Source material Start Marker

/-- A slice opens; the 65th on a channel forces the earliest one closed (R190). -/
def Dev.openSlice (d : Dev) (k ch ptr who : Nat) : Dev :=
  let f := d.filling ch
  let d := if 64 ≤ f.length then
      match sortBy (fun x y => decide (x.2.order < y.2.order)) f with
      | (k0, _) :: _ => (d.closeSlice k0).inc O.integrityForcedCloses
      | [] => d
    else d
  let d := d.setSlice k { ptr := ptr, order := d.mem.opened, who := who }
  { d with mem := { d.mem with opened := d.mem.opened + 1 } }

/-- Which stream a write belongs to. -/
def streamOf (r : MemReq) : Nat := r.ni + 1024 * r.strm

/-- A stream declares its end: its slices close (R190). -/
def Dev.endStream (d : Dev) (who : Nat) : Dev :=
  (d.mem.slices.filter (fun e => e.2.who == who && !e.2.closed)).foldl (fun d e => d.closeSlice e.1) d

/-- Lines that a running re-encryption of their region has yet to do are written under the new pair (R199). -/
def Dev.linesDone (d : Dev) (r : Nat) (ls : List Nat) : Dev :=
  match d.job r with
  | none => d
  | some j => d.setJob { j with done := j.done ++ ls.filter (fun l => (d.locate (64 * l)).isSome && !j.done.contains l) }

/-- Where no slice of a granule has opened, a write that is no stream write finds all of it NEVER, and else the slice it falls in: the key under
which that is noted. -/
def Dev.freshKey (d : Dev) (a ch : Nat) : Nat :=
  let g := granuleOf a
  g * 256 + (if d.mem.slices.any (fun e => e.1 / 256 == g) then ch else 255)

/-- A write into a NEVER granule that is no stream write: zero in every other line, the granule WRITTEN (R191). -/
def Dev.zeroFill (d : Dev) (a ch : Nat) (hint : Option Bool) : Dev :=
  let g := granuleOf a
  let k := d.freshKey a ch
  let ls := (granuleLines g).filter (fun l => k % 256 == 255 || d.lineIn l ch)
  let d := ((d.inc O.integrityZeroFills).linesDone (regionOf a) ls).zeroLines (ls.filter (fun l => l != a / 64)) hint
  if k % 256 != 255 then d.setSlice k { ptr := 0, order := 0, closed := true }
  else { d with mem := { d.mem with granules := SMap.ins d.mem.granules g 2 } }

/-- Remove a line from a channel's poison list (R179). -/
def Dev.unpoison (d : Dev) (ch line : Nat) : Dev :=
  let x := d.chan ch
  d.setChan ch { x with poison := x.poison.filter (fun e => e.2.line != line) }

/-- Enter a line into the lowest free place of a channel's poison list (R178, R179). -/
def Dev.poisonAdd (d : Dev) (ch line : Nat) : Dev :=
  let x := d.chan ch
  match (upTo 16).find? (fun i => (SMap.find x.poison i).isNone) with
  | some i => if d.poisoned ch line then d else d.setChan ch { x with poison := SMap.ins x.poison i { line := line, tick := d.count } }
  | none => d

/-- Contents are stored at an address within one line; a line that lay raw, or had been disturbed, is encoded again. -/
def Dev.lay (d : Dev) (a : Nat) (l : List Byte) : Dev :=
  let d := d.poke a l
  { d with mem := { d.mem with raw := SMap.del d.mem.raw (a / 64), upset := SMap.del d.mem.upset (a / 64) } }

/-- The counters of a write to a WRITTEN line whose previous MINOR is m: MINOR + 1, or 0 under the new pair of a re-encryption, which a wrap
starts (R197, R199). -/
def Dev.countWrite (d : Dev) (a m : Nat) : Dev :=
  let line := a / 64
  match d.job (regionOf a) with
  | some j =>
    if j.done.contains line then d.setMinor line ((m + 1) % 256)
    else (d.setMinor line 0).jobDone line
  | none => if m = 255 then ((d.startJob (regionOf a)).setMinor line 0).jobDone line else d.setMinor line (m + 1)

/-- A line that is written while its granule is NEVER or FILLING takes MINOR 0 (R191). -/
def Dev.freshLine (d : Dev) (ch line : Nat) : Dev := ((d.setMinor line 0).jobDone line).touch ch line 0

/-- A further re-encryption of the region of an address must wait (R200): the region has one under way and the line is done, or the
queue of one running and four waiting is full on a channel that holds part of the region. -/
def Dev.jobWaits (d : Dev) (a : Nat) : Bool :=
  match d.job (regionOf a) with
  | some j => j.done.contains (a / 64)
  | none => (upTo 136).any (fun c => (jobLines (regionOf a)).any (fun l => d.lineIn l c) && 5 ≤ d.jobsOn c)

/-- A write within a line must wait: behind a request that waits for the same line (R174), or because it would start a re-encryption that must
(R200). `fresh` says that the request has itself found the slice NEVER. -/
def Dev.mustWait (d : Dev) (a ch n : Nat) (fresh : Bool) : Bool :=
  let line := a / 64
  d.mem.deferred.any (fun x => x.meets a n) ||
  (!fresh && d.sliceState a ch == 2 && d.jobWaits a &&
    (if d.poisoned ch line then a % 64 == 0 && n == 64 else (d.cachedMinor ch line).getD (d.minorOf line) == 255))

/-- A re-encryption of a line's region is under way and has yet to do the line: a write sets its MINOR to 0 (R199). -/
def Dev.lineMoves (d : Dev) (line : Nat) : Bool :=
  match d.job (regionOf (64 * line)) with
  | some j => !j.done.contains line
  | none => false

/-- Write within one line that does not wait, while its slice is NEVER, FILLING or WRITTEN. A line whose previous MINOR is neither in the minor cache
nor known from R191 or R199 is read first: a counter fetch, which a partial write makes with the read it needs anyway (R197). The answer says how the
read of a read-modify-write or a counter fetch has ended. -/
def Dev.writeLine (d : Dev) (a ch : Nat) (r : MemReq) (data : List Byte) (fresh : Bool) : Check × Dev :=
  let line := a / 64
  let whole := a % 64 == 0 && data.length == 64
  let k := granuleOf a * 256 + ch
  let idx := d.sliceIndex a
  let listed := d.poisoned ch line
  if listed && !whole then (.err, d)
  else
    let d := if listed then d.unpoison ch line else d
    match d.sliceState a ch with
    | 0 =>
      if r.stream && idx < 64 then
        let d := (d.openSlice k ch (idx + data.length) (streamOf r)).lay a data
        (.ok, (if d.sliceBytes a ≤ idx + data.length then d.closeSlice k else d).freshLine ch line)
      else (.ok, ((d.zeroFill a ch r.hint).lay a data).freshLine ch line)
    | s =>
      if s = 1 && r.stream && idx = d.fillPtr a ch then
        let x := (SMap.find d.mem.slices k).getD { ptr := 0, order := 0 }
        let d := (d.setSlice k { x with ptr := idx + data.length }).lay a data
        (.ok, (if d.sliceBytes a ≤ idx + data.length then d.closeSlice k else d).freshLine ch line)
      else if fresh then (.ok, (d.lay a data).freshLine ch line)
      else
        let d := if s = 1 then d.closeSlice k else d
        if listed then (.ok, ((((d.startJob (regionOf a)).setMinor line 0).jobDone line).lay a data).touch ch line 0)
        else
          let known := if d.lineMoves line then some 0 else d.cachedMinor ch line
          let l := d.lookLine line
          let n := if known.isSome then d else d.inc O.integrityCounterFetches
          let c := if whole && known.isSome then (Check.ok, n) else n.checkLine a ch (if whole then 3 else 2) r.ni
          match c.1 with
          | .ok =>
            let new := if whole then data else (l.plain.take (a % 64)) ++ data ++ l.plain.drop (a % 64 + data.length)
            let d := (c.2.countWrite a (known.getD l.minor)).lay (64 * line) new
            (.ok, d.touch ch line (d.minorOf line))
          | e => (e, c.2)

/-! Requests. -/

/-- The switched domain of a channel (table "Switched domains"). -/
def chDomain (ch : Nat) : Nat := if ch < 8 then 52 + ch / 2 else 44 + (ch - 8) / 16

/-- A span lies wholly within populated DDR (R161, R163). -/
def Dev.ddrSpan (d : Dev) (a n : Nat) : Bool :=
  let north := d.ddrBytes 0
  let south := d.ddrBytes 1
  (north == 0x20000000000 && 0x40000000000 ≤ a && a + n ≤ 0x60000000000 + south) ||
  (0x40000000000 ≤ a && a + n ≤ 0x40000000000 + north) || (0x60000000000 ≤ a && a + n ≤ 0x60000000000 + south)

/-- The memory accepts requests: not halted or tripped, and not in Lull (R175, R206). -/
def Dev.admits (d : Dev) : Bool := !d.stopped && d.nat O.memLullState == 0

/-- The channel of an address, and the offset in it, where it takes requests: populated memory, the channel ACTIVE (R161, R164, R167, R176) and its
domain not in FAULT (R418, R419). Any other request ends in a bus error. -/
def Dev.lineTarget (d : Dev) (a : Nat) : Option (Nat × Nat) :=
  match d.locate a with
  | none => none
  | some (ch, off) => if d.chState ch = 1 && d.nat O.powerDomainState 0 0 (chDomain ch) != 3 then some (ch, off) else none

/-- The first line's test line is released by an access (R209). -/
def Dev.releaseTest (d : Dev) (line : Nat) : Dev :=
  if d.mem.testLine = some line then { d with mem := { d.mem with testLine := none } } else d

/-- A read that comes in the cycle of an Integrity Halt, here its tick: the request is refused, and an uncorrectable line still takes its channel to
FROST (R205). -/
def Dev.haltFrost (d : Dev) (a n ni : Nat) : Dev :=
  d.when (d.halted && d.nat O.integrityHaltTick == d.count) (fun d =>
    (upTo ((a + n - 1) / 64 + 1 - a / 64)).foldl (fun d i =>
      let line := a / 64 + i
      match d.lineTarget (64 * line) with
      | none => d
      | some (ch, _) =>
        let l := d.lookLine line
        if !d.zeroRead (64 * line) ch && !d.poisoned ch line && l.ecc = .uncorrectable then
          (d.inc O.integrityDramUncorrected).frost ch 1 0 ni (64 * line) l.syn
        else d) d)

Source material End Marker

#### Problem to solve:
Give back the records above exactly, limited to the lines between the one holding "let south := d.ddrBytes 1" and the one holding "some (ch, _) =>", inclusive.

#### Exercise solution:
  let south := d.ddrBytes 1
  (north == 0x20000000000 && 0x40000000000 ≤ a && a + n ≤ 0x60000000000 + south) ||
  (0x40000000000 ≤ a && a + n ≤ 0x40000000000 + north) || (0x60000000000 ≤ a && a + n ≤ 0x60000000000 + south)

/-- The memory accepts requests: not halted or tripped, and not in Lull (R175, R206). -/
def Dev.admits (d : Dev) : Bool := !d.stopped && d.nat O.memLullState == 0

/-- The channel of an address, and the offset in it, where it takes requests: populated memory, the channel ACTIVE (R161, R164, R167, R176) and its
domain not in FAULT (R418, R419). Any other request ends in a bus error. -/
def Dev.lineTarget (d : Dev) (a : Nat) : Option (Nat × Nat) :=
  match d.locate a with
  | none => none
  | some (ch, off) => if d.chState ch = 1 && d.nat O.powerDomainState 0 0 (chDomain ch) != 3 then some (ch, off) else none

/-- The first line's test line is released by an access (R209). -/
def Dev.releaseTest (d : Dev) (line : Nat) : Dev :=
  if d.mem.testLine = some line then { d with mem := { d.mem with testLine := none } } else d

/-- A read that comes in the cycle of an Integrity Halt, here its tick: the request is refused, and an uncorrectable line still takes its channel to
FROST (R205). -/
def Dev.haltFrost (d : Dev) (a n ni : Nat) : Dev :=
  d.when (d.halted && d.nat O.integrityHaltTick == d.count) (fun d =>
    (upTo ((a + n - 1) / 64 + 1 - a / 64)).foldl (fun d i =>
      let line := a / 64 + i
      match d.lineTarget (64 * line) with
      | none => d
      | some (ch, _) =>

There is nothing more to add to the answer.